Муниципальным служащим посвящается

Случилось мне на днях с семьей быть в одной госконторе, бумажки оформлять.

Ну, утро, начало девятого, стоим толпой перед окошком, ожидаем, когда наши документы на «правомочность» проверят. Тут к нашему стройному рою подкатывает юркая бабушка, оглядывает всю братию, выбирает одного из нас – аккурат того, кто на нее не смотрит, а бланк очередной заполняет и ближе остальных к заветному отверстию в стекле находится.
 
- Я за ней занимала! – обращается она ко мне менторским тоном и тычет пальцем в мою сестру.

К кому ж еще обратиться-то? Ясное дело, ко мне. Я людей недолюбливаю, госконторы вообще терпеть не могу, естественно стою там с выражением на лице, соответствующим моменту.

- Да что вы говорите! – отзываюсь я крайне участливо, пытаясь подавить в себе цунами нахлынувшего на меня сарказма, - мы тут все одну операцию оформляем, а, оказывается, вы между нами занимали!

Я посмотрела на нее практически восторженно. Но ей что-то подсказало - надо ретироваться - видимо мое нескрываемое «восхищение» ее неудержимой смелостью.

Тут дама-оператор из окошка, удостоверившись в «правомочности», продолжая жевать резинку, позвала меня и сообщила, что следует заполнить эти формы, отвечая на поставленные в них вопросы.

- Заполните, пожалуйста, одну, затем проверим, исправим, и все будете писать по одному вашему образцу.

Я почувствовала, как волна только недавно схлынувшего сарказма начала возвращаться с новой силой. На языке закрутились вопросы - почему, собственно, сразу исправлять... или почему нельзя написать образец и повесить его на стену. Даже, нет! Зачем терять столько времени, если все равно все заносится в компьютер и это все можно трансформировать и распечатать в необходимой форме… Но, дабы не терять призрачной доброжелательности по обе стороны стекла, я с усилием кивнула и отошла в сторону, к столу.

Из соседнего зала донесся истерический крик:

- Я не буду платить эти сто тридцать рублей! Я вообще буду жаловаться!
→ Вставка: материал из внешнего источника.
/-- A field the source ends inside consumes nothing (rules R65 and R112). -/
theorem readUnsigned_of_short {n : Nat} {s : State} (h : s.pos.toNat + n > sourceEnd s) :
    readUnsigned n s = .raised .unexpectedEnd s := if_pos h

/-- The next `n` bits of the stream. -/
def nextBits (n : Nat) (s : State) : List Bool := (List.range n).map fun j => streamBit (s.pos.toNat + j) s

@[simp] theorem length_nextBits (n : Nat) (s : State) : (nextBits n s).length = n := by simp [nextBits]

theorem holds_nextBits {n : Nat} {s : State} (h : s.pos.toNat + n ≤ sourceEnd s) : Holds (nextBits n s) s :=
  ⟨by simpa using h, fun j hj => by simp [nextBits]⟩

theorem bitsValue_lt (bs : List Bool) : bitsValue 0 bs < 2 ^ bs.length := by
  have h : ∀ (bs : List Bool) (v : Nat), bitsValue v bs < (v + 1) * 2 ^ bs.length := by
    intro bs
    induction bs with
    | nil => intro v; simp [bitsValue]
    | cons b bs ih =>
      intro v
      have := ih (2 * v + b.toNat)
      have hb : bitsValue v (b :: bs) = bitsValue (2 * v + b.toNat) bs := rfl
      rw [hb, List.length_cons, Nat.pow_succ]
      refine lt_of_lt_of_le this ?_
      have : 2 * v + b.toNat + 1 ≤ (v + 1) * 2 := by cases b <;> simp <;> omega
      calc (2 * v + b.toNat + 1) * 2 ^ bs.length ≤ ((v + 1) * 2) * 2 ^ bs.length := Nat.mul_le_mul_right _ this
        _ = (v + 1) * (2 ^ bs.length * 2) := by ring
  simpa using h bs 0

/-- Every run of bits is an unsigned field with some value. -/
theorem uBits_bitsValue (bs : List Bool) : uBits bs.length (bitsValue 0 bs) = bs := by
  have h : ∀ (bs : List Bool) (v : Nat), uBits bs.length (bitsValue v bs) = bs := by
    intro bs
    induction bs with
    | nil => intro v; rfl
    | cons b bs ih =>
      intro v
      have hb : bitsValue v (b :: bs) = bitsValue (2 * v + b.toNat) bs := rfl
      rw [hb, List.length_cons, uBits, ih]
      congr 1
      have hv : ∀ (bs : List Bool) (w : Nat), bitsValue w bs = w * 2 ^ bs.length + bitsValue 0 bs := by
        intro bs w
        have h1 := bitsValue_uBits bs.length (bitsValue 0 bs) w
        induction bs generalizing w with
        | nil => simp [bitsValue]
        | cons c cs ihc =>
          have e1 : bitsValue w (c :: cs) = bitsValue (2 * w + c.toNat) cs := rfl
          have e2 : bitsValue 0 (c :: cs) = bitsValue (c.toNat) cs := by simp [bitsValue]
          rw [e1, e2, ihc _ (bitsValue_uBits _ _ _), ihc c.toNat (bitsValue_uBits _ _ _), List.length_cons, Nat.pow_succ]
          ring
      rw [hv, Nat.testBit_eq_decide_div_mod_eq, Nat.mul_comm, Nat.mul_add_div (by positivity),
        Nat.div_eq_of_lt (bitsValue_lt bs)]
      cases b <;> simp <;> omega
  exact h bs 0

/-- What an unsigned read can do: take the next field whole, or raise with nothing consumed. -/
theorem readUnsigned_cases (n : Nat) (s : State) :
    (s.pos.toNat + n ≤ sourceEnd s ∧ Holds (nextBits n s) s
      ∧ readUnsigned n s = .ok (bitsValue 0 (nextBits n s)) (advance (nextBits n s) s)) ∨
    (s.pos.toNat + n > sourceEnd s ∧ readUnsigned n s = .raised .unexpectedEnd s) := by
  by_cases h : s.pos.toNat + n > sourceEnd s
  · exact .inr ⟨h, readUnsigned_of_short h⟩
  · have hh := holds_nextBits (n := n) (s := s) (by omega)
    have hg := gatherBits_of_holds hh 0
    rw [length_nextBits] at hg
    exact .inl ⟨by omega, hh, by rw [readUnsigned, if_neg h, hg]⟩

/-! ## Signed fields (rule R113) -/

@[simp] theorem length_sBits (n : Nat) (v : Int) : (sBits n v).length = n := by simp [sBits]

theorem signExtend_of_fits {n : Nat} {v : Int} (h : fitsSigned n v) :
    signExtend n (v % ((2 ^ n : Nat) : Int)).toNat = v := by
  unfold fitsSigned at h
  split at h
  · subst_vars; simp [signExtend]
  · rename_i hn
    obtain ⟨m, rfl⟩ := Nat.exists_eq_succ_of_ne_zero hn
    have hp : ((2 ^ (m + 1) : Nat) : Int) = 2 * ((2 ^ m : Nat) : Int) := by push_cast; ring
    have hpos : (0 : Int) < ((2 ^ m : Nat) : Int) := by positivity
    simp only [Nat.succ_eq_add_one, Nat.add_sub_cancel] at h
    unfold signExtend
    simp only [Nat.succ_eq_add_one, Nat.add_sub_cancel]
    have hnn : 0 ≤ v % ((2 ^ (m + 1) : Nat) : Int) := Int.emod_nonneg _ (by rw [hp]; omega)
    have hlt : v % ((2 ^ (m + 1) : Nat) : Int) < ((2 ^ (m + 1) : Nat) : Int) := Int.emod_lt_of_pos _ (by rw [hp]; omega)
    have hmod : (v % ((2 ^ (m + 1) : Nat) : Int)).toNat % 2 ^ (m + 1) = (v % ((2 ^ (m + 1) : Nat) : Int)).toNat :=
      Nat.mod_eq_of_lt (by omega)
    rw [hmod, Int.toNat_of_nonneg hnn]
    by_cases hv : 0 ≤ v
    · have : v % ((2 ^ (m + 1) : Nat) : Int) = v := Int.emod_eq_of_lt hv (by omega)
      rw [this, if_pos (by omega)]
    · have : v % ((2 ^ (m + 1) : Nat) : Int) = v + ((2 ^ (m + 1) : Nat) : Int) := by
        rw [← Int.add_emod_right, Int.emod_eq_of_lt (by omega) (by omega)]
      rw [this, if_neg (by omega)]; omega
Где ваш начальник?!

Мое старательно скрываемое раздражение подозрительно зашевелилось, «не к добру», я бы даже сказала.

- Т-а–а–а-к… фио, адрес… гражданина… - начала бормотать я, занеся ручку над бланком.

- А вы не знаете, КАКИЕ они квитанции НЕ выдают? – прозвучал над моим ухом звонкий голос.

Я опешила, подняла глаза. На меня с озабоченным видом смотрела мадам лет шестидесяти, в шляпе. Она перевела взгляд с меня на стекло, как бы приглашая присоединиться и разделить свое негодующее недопонимание. Проследив за ее взглядом, я увидела объявление, отпечатанное крупными буквами: «КВИТАНЦИИ НЕ ВЫДАЕМ».

В ответ я сначала булькнула. Вернее из меня вырвался какой-то звук, интерпретировать который довольно сложно…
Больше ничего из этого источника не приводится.